Por outro lado, também é possível apontar que as importações estadunidenses de fosfatos de maneira geral sofreram redução entre 2015 a 2019, à exceção das originárias da Alemanha e da França. Em especial, deve-se apontar a contração de 21.300 toneladas, de 2015 a 2019, nas importações oriundas do Canadá, que sempre foi a principal origem dos polifosfatos importados pelos EUA e sobre o qual não foi aplicada sobretaxa. Ademais, nota-se que o nível de importações originárias da China em 2019 não foi muito distinto da média dos quatro anos anteriores (5.911 t), tendo sido 4,6% inferior àquela, ou 275 t.
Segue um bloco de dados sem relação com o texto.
-- ==== Sys2Proof/Tests/Slice0.lean ====
section
/-! SUPPORT. Tests: the commands that WellFormed refuses, and for each statement with hypotheses concrete states and
operands that meet them, clause by clause. A state is that of reset with the named fields changed. -/

open Sys2Proof Sys2Proof.Machine Sys2Proof.Claims

set_option Elab.async false

namespace Sys2Proof.Tests

/-- The reset state with its device changed. -/
def onReset (f : Device → Device) : State := { State.reset with dev := f State.reset.dev }

/-- The reset state with Voath running and READY. -/
def ready (f : Device → Device) : State := onReset fun d => f { d with rb := { d.rb with boot := .ready, step := 5 } }

def withRb (f : ResetBlock → ResetBlock) : State := onReset fun d => { d with rb := f d.rb }
def withSec (f : Security → Security) : State := onReset fun d => { d with sec := f d.sec }

/-! ### WellFormed -/

/-- Readings that carry one value for each pond, but for the currents. -/
def reading (n : Nat) : PowerReading :=
  { pkgW := 0, meanMs := 0, current := List.replicate n 0, volt := List.replicate 32 0, margin := List.replicate 32 .good, fast := 0 }

/-- A sample without its last sensor, a reading without its last pond, and an offset off the 8-byte grid are refused. -/
theorem test_illFormed_refused :
    Instr.wellFormed (.thermalSample (List.replicate 59 0)) = false ∧ Instr.wellFormed (.powerDecision (reading 31)) = false ∧
    Instr.wellFormed (.powerDecision { reading 32 with volt := [] }) = false ∧
    Instr.wellFormed (.powerDecision { reading 32 with margin := [] }) = false ∧ Instr.wellFormed (.smbSetOffset 4) = false := by decide

/-- The same commands with every value are well formed, and so is a command without a check. -/
theorem test_wellFormed_accepted :
    Instr.wellFormed (.thermalSample (List.replicate 60 0)) = true ∧ Instr.wellFormed (.powerDecision (reading 32)) = true ∧
    Instr.wellFormed (.smbSetOffset 8) = true ∧ Instr.wellFormed .smbRead = true := by decide

/-- No word spells a command. -/
theorem test_noWord_decodes : decodeTableWord 32 0x10000000 = none := rfl

/-! ### Cores other than core 0 -/

/-- Every core but core 0 is as after reset. -/
def Quiet (d : Device) : Prop := ∀ k, k ≠ 0 → getCore d k = Core.reset

theorem vget_replicate {α : Type} {n : Nat} (x : α) (i : Fin n) : vget (Vector.replicate n x) i = x := by simp [vget]

theorem quiet_reset (d : Device) (h : d.cores = Vector.replicate 512 Core.reset) : Quiet d := fun k _ => by rw [getCore, h, vget_replicate]

theorem quiet_vmod (d e : Device) (f : Core → Core) (h : Quiet d) (he : e.cores = vmod d.cores 0 f) : Quiet e := fun k hk => by
  rw [getCore, he, vget_vmod_other _ _ _ _ (Ne.symm hk)]
  exact h k hk

/-- What holds of core 0 and of a core after reset holds of every core. -/
theorem Quiet.every {d : Device} (h : Quiet d) {p : Core → Prop} (h0 : p (getCore d 0)) (hr : p Core.reset) (k : CoreId) : p (getCore d k) := by
  by_cases hk : k = 0
  · rw [hk]
    exact h0
  · rw [h k hk]
    exact hr

/-- No unit of any core holds an access that has read its target. -/
theorem heldBanks_none {d : Device} (h : Quiet d) (h0 : ∀ x : Fin 2, ((getUnit d ⟨0, x⟩).flights.all fun f => !f.arrived) = true) (t : CtxId)
    (ha : ((getUnit d t).adds.all fun a => a.readAt.isNone) = true) (n off : Nat) : heldBanks d t n off = false := by
  have hall : ∀ k x, ∀ f ∈ (vget (getCore d k).units x).flights, f.arrived = false := by
    refine h.every (p := fun k => ∀ x, ∀ f ∈ (vget k.units x).flights, f.arrived = false) (fun x f hf => ?_) (by decide +kernel)
    simpa using List.all_eq_true.mp (h0 x) f hf
  have hadds : ((getUnit d t).adds.any fun a => a.readAt.isSome && padBanks d t a.off 64 &&& padBanks d t off n != 0) = false := by
    refine List.any_eq_false.mpr fun a h => ?_
    simp [Option.isNone_iff_eq_none.mp (List.all_eq_true.mp ha a h)]
  simp only [heldBanks, hadds, Bool.false_or, List.any_eq_false, accToward]
  intro k _ hx
  obtain ⟨x, _, hx⟩ := List.any_eq_true.mp hx
  obtain ⟨f, hf, hx⟩ := List.any_eq_true.mp hx
  simp [hall k x f hf] at hx

/-- An access that is alone in transport is the first at its target. -/
theorem firstAt_alone {d : Device} {c : CtxId} {f : Flight} (h : Quiet d)
    (h0 : ∀ x : Fin 2, ((getUnit d ⟨0, x⟩).flights.all fun g => ((⟨0, x⟩ : CtxId) = c && g.uid = f.uid)) = true) {t : CtxId}
    (ha : (getUnit d t).adds = []) : firstAt d c f t = true := by
  have hall : ∀ (k : CoreId) (x : Fin 2), ∀ g ∈ (getUnit d ⟨k, x⟩).flights, (⟨k, x⟩ : CtxId) = c ∧ g.uid = f.uid := by
    intro k x g hg
    by_cases hk : k = 0
    · subst hk
      simpa using List.all_eq_true.mp (h0 x) g hg
    · have hn : (getUnit d ⟨k, x⟩).flights = [] := by
        rw [getUnit, h k hk]
        exact (by decide +kernel : ∀ x : Fin 2, (vget Core.reset.units x).flights = []) x
      rw [hn] at hg
      cases hg
  simp only [firstAt, ha, List.all_nil, Bool.and_true, List.all_eq_true]
  intro k _ x _ g hg
  simp [hall k x g hg]

/-- With nothing in transport, the oldest unit from outside for an anchor buffer can be read. -/
theorem addDue_alone {d : Device} {t : CtxId} {a : InAdd} (h : Quiet d) (h0 : ∀ x : Fin 2, (getUnit d ⟨0, x⟩).flights = [])
    (ha : (getUnit d t).adds = [a]) (hr : (match a.readAt with | some p => decide (p < corePeriod d t.core) | none => true) = true)
    (hp : (portsDone d t && !(getUnit d t).remServed && banksFree d t (padBanks d t a.off 64)) = true) : addDue d t = true := by
  have hall : ∀ k, ∀ x : Fin 2, (vget (getCore d k).units x).flights = [] :=
    h.every (p := fun k => ∀ x : Fin 2, (vget k.units x).flights = []) h0 (by decide +kernel)
  simp only [Bool.and_eq_true] at hp
  cases hn : a.readAt with
  | none =>
    have hb : heldBanks d t 64 a.off = false := heldBanks_none h (fun x => by rw [h0 x]; rfl) t (by rw [ha]; simp [hn]) 64 a.off
    simp [addDue, ha, hn, hb, hall, hp]
  | some p =>
    rw [hn] at hr
    simp only [decide_eq_true_eq] at hr
    simp [addDue, ha, hn, hr, hall, hp]

/-- A message that is alone in transport is the first to its core. -/
theorem messageTurn_alone {d : Device} {c : CtxId} {f : Flight} (h : Quiet d)
    (h0 : ∀ x : Fin 2, ((getUnit d ⟨0, x⟩).flights.all fun g => ((⟨0, x⟩ : CtxId) = c && g = f)) = true)
    (hr : readsDue d (ctxOfScore f.req.addr.toNat) = false) : messageTurn d c f = true := by
  simp only [messageTurn, hr, Bool.not_false, Bool.true_and, List.all_eq_true, Bool.or_eq_true]
  refine fun k _ x _ => .inr fun g hg => ?_
  by_cases hk : k = 0
  · subst hk
    obtain ⟨rfl, rfl⟩ : (⟨0, x⟩ : CtxId) = c ∧ g = f := by simpa using List.all_eq_true.mp (h0 x) g hg
    simp
  · have hn : (getUnit d ⟨k, x⟩).flights = [] := by
      rw [getUnit, h k hk]
      exact (by decide +kernel : ∀ x : Fin 2, (vget Core.reset.units x).flights = []) x
    rw [hn] at hg
    cases hg

theorem accessDue_of {d : Device} {c t : CtxId} {f : Flight} {off : Nat} (hk : (∃ a b, f.req.kind = .load a b) ∨ ∃ v, f.req.kind = .store v)
    (hp : padTarget d c f = some (t, off)) (hb : heldBanks d t f.req.bytes off = false)
    (h : (f.subs.isEmpty && !f.arrived && mayAct d c f (accessTick d c f) && !behind d c f && portsDone d t && !(getUnit d t).remServed &&
      banksFree d t (padBanks d t (off + tickBytes d t f.req.bytes * f.halves) (tickBytes d t f.req.bytes))) = true) (hf : firstAt d c f t = true) :
    accessDue d c f = true := by
  simp only [Bool.and_eq_true, Bool.not_eq_true'] at h
  obtain ⟨a, b, hk⟩ | ⟨v, hk⟩ := hk <;> simp [accessDue, accessReady, hk, hp, remoteBanks, hb, h, hf]

/-- What an accumulate's read and write-back need beside the order of arrivals. -/
def accReads (d : Device) (c t : CtxId) (f : Flight) (off : Nat) : Bool :=
  !f.arrived && !f.req.predOff && f.error.isNone && mayAct d c f (accessTick d c f) && unitsRead d c f && !behind d c f &&
    !(getCore d t.core).inReset && portsDone d t && !(getUnit d t).remServed &&
    banksFree d t (padBanks d t (off + tickBytes d t f.req.bytes * f.halves) (tickBytes d t f.req.bytes))
def accWrites (d : Device) (c t : CtxId) (f : Flight) (off : Nat) : Bool :=
  f.arrived && f.error.isNone && mayAct d c f (accessTick d c f) && unitsRead d c f && !(getCore d t.core).inReset && writeBack d c f &&
    portsDone d t && !(getUnit d t).remServed &&
    banksFree d t (padBanks d t (off + tickBytes d t f.req.bytes * f.halves) (tickBytes d t f.req.bytes))

theorem accDue_of {d : Device} {c t : CtxId} {f : Flight} {off : Nat} (hp : padTarget d c f = some (t, off)) (hb : heldBanks d t f.req.bytes off = false)
    (h : accReads d c t f off = true) (hf : firstAt d c f t = true) : accDue d c f = true := by
  simp only [accReads, Bool.and_eq_true, Bool.not_eq_true'] at h
  simp [accDue, hp, remoteBanks, hb, h, hf]

theorem accDue_arrived {d : Device} {c t : CtxId} {f : Flight} {off : Nat} (hp : padTarget d c f = some (t, off))
    (h : accWrites d c t f off = true) (hf : firstAt d c f t = true) : accDue d c f = true := by
  simp only [accWrites, Bool.and_eq_true, Bool.not_eq_true'] at h
  simp [accDue, hp, h, hf]

/-- With nothing in transport, the writes that a bank awaits are the local stores and the stream port's writes toward it. -/
theorem bankWrites_of {d : Device} (h : ∀ k, ∀ x : Fin 2, (vget (getCore d k).units x).flights = []) (k : CoreId) (b : Fin 32) (n : Nat)
    (ha : ∀ x : Fin 2, (vget (getCore d k).units x).adds = []) :
    bankWrites d k b n = ((List.finRange 2).map fun x => ((vget (getCore d k).units x).stores.filter (storeToward d k b x)).length +
      ((vget (getCore d k).units x).stream.edge.filter (edgeToward d k b x)).length).sum := by
  simp only [bankWrites, ha, List.filter_nil, List.length_nil, Nat.add_zero]
  refine Nat.add_eq_left.mpr (List.sum_eq_zero fun n hn => ?_)
  obtain ⟨x, _, rfl⟩ := List.mem_map.mp hn
  refine List.sum_eq_zero fun n hn => ?_
  obtain ⟨y, _, rfl⟩ := List.mem_map.mp hn
  simp only [h x y, List.filter_nil, List.length_nil]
Dessa forma, não se verificou o possível desvio de comércio resultante da sobretaxa apontado pela peticionária.
Quanto à retaliação sobre produtos estadunidenses aplicada pela China, ressalta-se que a peticionária indicou fonte em mandarim para basear sua afirmação, sem protocolar nos autos tradução juramentada. Tampouco foi possível confirmar por fontes públicas a sobretaxa sobre o produto investigado originário dos EUA. Dessa forma, tal informação não pôde ser considerada no âmbito da presente revisão.
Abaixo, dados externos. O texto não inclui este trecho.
-- ==== Sys2Proof/Machine/Tab.lean ====
section
/-!
DEFINITION. A table from numbers (handles, queue numbers, lanes, slots) to records: a list of pairs with strictly
rising keys. It is plain data, so equal tables are equal lists.
-/

namespace Sys2Proof.Machine

/-- A sparse table keyed by a number. -/
abbrev Tab (α : Type) := List (Nat × α)

variable {α : Type}

/-- The entry under a key. -/
def Tab.find (t : Tab α) (k : Nat) : Option α :=
  match t with
  | [] => none
  | (j, v) :: r => if j = k then some v else Tab.find r k

/-- The entry under a key, or a default where the table lists none. -/
def Tab.look (t : Tab α) (d : α) (k : Nat) : α := (t.find k).getD d

/-- The table with an entry under a key. -/
def Tab.put (t : Tab α) (k : Nat) (v : α) : Tab α :=
  match t with
  | [] => [(k, v)]
  | (j, w) :: r => if k < j then (k, v) :: (j, w) :: r else if k = j then (k, v) :: r else (j, w) :: Tab.put r k v

/-- The table without any entry under a key. -/
def Tab.del (t : Tab α) (k : Nat) : Tab α := t.filter fun e => e.1 != k

/-- The table with its entry under a key, if any, changed. -/
def Tab.upd (t : Tab α) (k : Nat) (f : α → α) : Tab α := t.map fun e => if e.1 = k then (e.1, f e.2) else e

/-- The table with the entry under a key, or the default, changed and listed. -/
def Tab.modD (t : Tab α) (d : α) (k : Nat) (f : α → α) : Tab α := t.put k (f (t.look d k))

/-- Every entry changed. -/
def Tab.mapV (t : Tab α) (f : Nat → α → α) : Tab α := t.map fun e => (e.1, f e.1 e.2)

/-- The entries a test picks. -/
def Tab.sel (t : Tab α) (p : Nat → α → Bool) : Tab α := t.filter fun e => p e.1 e.2

/-- Whether a key is listed. -/
def Tab.has (t : Tab α) (k : Nat) : Bool := (t.find k).isSome

def Tab.keys (t : Tab α) : List Nat := t.map (·.1)
def Tab.vals (t : Tab α) : List α := t.map (·.2)

/-- The keys rise strictly. -/
def Tab.sorted : Tab α → Bool
  | [] => true
  | [_] => true
  | (j, _) :: (k, w) :: r => decide (j < k) && Tab.sorted ((k, w) :: r)

end Sys2Proof.Machine
end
5.5. Da aplicação de medidas de defesa comercial
O art. 107 c/c o inciso IV do art. 103 do Decreto no8.058, de 2013, estabelece que, para fins de determinação de que a extinção do direito antidumping em vigor levaria muito provavelmente à continuação ou retomada de dumping, deve ser examinado se houve a aplicação de medidas de defesa comercial sobre o produto similar por outros países e a consequente possibilidade de desvio de comércio para o Brasil.
Conforme dados divulgados pela Organização Mundial do Comércio - OMC, há medida antidumping aplicada às exportações de SAPP da China pelos EUA, desde julho de 2010, sendo, portanto, anterior à aplicação do direito antidumping objeto da presente revisão. Não foram identificadas, além disso, na base de dados da OMC, medidas de defesa comercial aplicadas às exportações de SAPP originárias do Canadá ou dos EUA.
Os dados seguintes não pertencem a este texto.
-- ==== Sys2Proof/Machine/StateChannel.lean ====
section
/-!
DEFINITION. The state of encode channels: configuration, pictures and rows in flight, rate control, timeline, release
(Channels, Pipes and Admission; Pre-analysis; Coding Core; Rate Control and Fixed Delay).
-/

namespace Sys2Proof.Machine

open Sys2Proof (Byte)

/-- Channel states (R72). -/
inductive ChState where
  | idle | starting | running | draining
deriving DecidableEq, Repr

def ChState.code : ChState → Nat
  | .idle => 0 | .starting => 1 | .running => 2 | .draining => 3

/-- Input conditions (R97, R95). -/
inductive Condition where
  | live | repeat_ | slate | hubFill
deriving DecidableEq, Repr

def Condition.code : Condition → Nat
  | .live => 0 | .repeat_ => 1 | .slate => 2 | .hubFill => 3

/-- The fields of a `CHANNEL.CREATE` payload. -/
structure ChCfg where
  source : Nat := 0
  width : Nat := 0
  height : Nat := 0
  rateNum : Nat := 1
  rateDen : Nat := 1
  /-- 0 HEVC, 1 VVC -/
  codec : Nat := 0
  /-- 0 4:2:0, 1 4:2:2 -/
  chroma : Nat := 0
  bitDepth : Nat := 8
  ctu : Nat := 64
  level : Nat := 0
  effort : Nat := 1
  dRows : Nat := 0
  sRows : Nat := 0
  lookahead : Nat := 0
  duRows : Nat := 1
  die : Nat := 0xFF
  pipe : Nat := 0xFF
  flags : Nat := 0
  standbyDie : Nat := 0xFF
  faultPolicy : Nat := 0
  priority : Nat := 0
  holdPics : Nat := 0
  slate : Nat := 0
  /-- a decode channel's limits: never on a mitre pair (R244) -/
  decoder : Bool := false
deriving DecidableEq, Repr

/-- Row states (R143). -/
inductive RowPhase where
  | waiting | speculative | committed | filled | released
deriving DecidableEq, Repr

/-- Rate-control stages (R196). -/
abbrev RcStage := Nat

/-- One CTU row of a picture in flight. -/
structure Row where
  phase : RowPhase := .waiting
  /-- source row arrived, analysis done, composed (R107, R269, R325) -/
  arrived : Bool := false
  analysed : Bool := false
  composed : Bool := false
  /-- the row QP and stage it began with (R194) -/
  qp : Nat := 0
  stage : RcStage := 0
  /-- coded size in bits once its entropy coding is complete; the odd die's part for a mitre channel -/
  size : Option Nat := none
  sizeOdd : Option Nat := none
  rewound : Bool := false
  /-- the generation of its tasks and of its speculative buffer side (R147, R153) -/
  generation : Nat := 0
  /-- the checkpoint is being restored after a rewind (R147) -/
  restoring : Bool := false
  /-- reference row ready (R152) -/
  ready : Bool := false
  /-- replaced by its fill coding; at the stitch deadline -/
  filled : Bool := false
  byDeadline : Bool := false
  /-- the partner's seam band and reference columns of this row have arrived, and the sums of its pre-analysis (R153): bit 0
  at the odd die, bit 1 at the even die; the odd die's size and L3 field at the even die -/
  seamBand : Nat := 0
  seamColumns : Nat := 0
  sums : Nat := 0
  sizeIn : Bool := false
  fieldIn : Bool := false
  /-- seam items of its present coding sent: a mask by half of bands, and of reference columns; the odd die's size -/
  bandSent : Nat := 0
  columnsSent : Nat := 0
  sizeSent : Bool := false
  /-- stages whose tasks have ended since the row began, by 2 × agent class + half -/
  ended : Nat := 0
  /-- its place in the order in which rows reach pre-analysis (R106) -/
  fed : Option Nat := none
  /-- halves whose pre-analysis is done, the source pyramid, and `ACT` and `CPLX` of its CTUs (R112, R113) -/
  measured : Nat := 0
  pyramid : Pyramid := {}
  acts : List Nat := []
  cplxs : List Nat := []
  /-- Σ `CPLX` and Σ `ACT` over the row's CTUs (R113) -/
  cplx : Nat := 0
  act : Nat := 0
  /-- halves whose search tasks have ended, and the results by half and reference (R126) -/
  msuDone : Nat := 0
  search : Tab (List SearchRow) := []
  /-- the current side of its speculative buffers, and the other (R147) -/
  buf : RowBuf := {}
  alt : RowBuf := {}
  /-- once it is a reference row: its blocks in memory and its reference pyramid (R112, R274) -/
  stored : WeltRow := {}
  refPyramid : Pyramid := {}
  /-- sum of the CTU QPs and the CTUs counted, of the present coding -/
  qpSum : Nat := 0
  qpCtus : Nat := 0
  /-- least and greatest QP of those CTUs -/
  qpMin : Nat := 0xFF
  qpMax : Nat := 0
deriving DecidableEq, Repr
5.6. Da conclusão sobre a continuação/retomada do dumping
Concluiu-se, para fins de determinação final, que, caso a medida antidumping em vigor seja extinta, muito provavelmente haverá retomada da prática de dumping nas exportações de SAPP para o Brasil originárias do Canadá, da China e dos EUA. Além de haver indícios de que os produtores/exportadores dessa origem tem probabilidade de retomar a prática de dumping, há indícios de existência de substancial potencial exportador.
6. DAS IMPORTAÇÕES, DO CONSUMO NACIONAL APARENTE E DO MERCADO BRASILEIRO
Serão analisadas, neste item, as importações brasileiras, o consumo nacional aparente e o mercado brasileiro de SAPP. O período de análise deve corresponder ao período considerado para fins de determinação de existência de indícios de continuação/retomada de dano à indústria doméstica.
Considerou-se, de acordo com o § 4odo art. 48 do Decreto no8.058, de 2013, o período de janeiro de 2014 a dezembro de 2018, dividido da seguinte forma:
|
P1 - janeiro de 2014 a dezembro de 2014; |
|
P2 - janeiro de 2015 a dezembro de 2015; |
|
P3 - janeiro de 2016 a dezembro de 2016; |
|
P4 - janeiro de 2017 a dezembro de 2017; e |
|
P5 - janeiro de 2018 a dezembro de 2018. |
6.1. Das importações
Para fins de apuração dos valores e das quantidades de SAPP importados pelo Brasil em cada período, foram utilizados os dados de importação referentes ao item 2835.39.20 da NCM, fornecidos pela RFB.
Esse item tarifário engloba diversos tipos de pirofosfatos. De forma a se obterem dados referentes exclusivamente ao pirofosfato ácido dissódico, grau alimentício, foram excluídas as operações referentes à importação cujas descrições permitiam identificar se tratar de outros produtos, tais como pirofosfatos trissódico ou tetrassódico.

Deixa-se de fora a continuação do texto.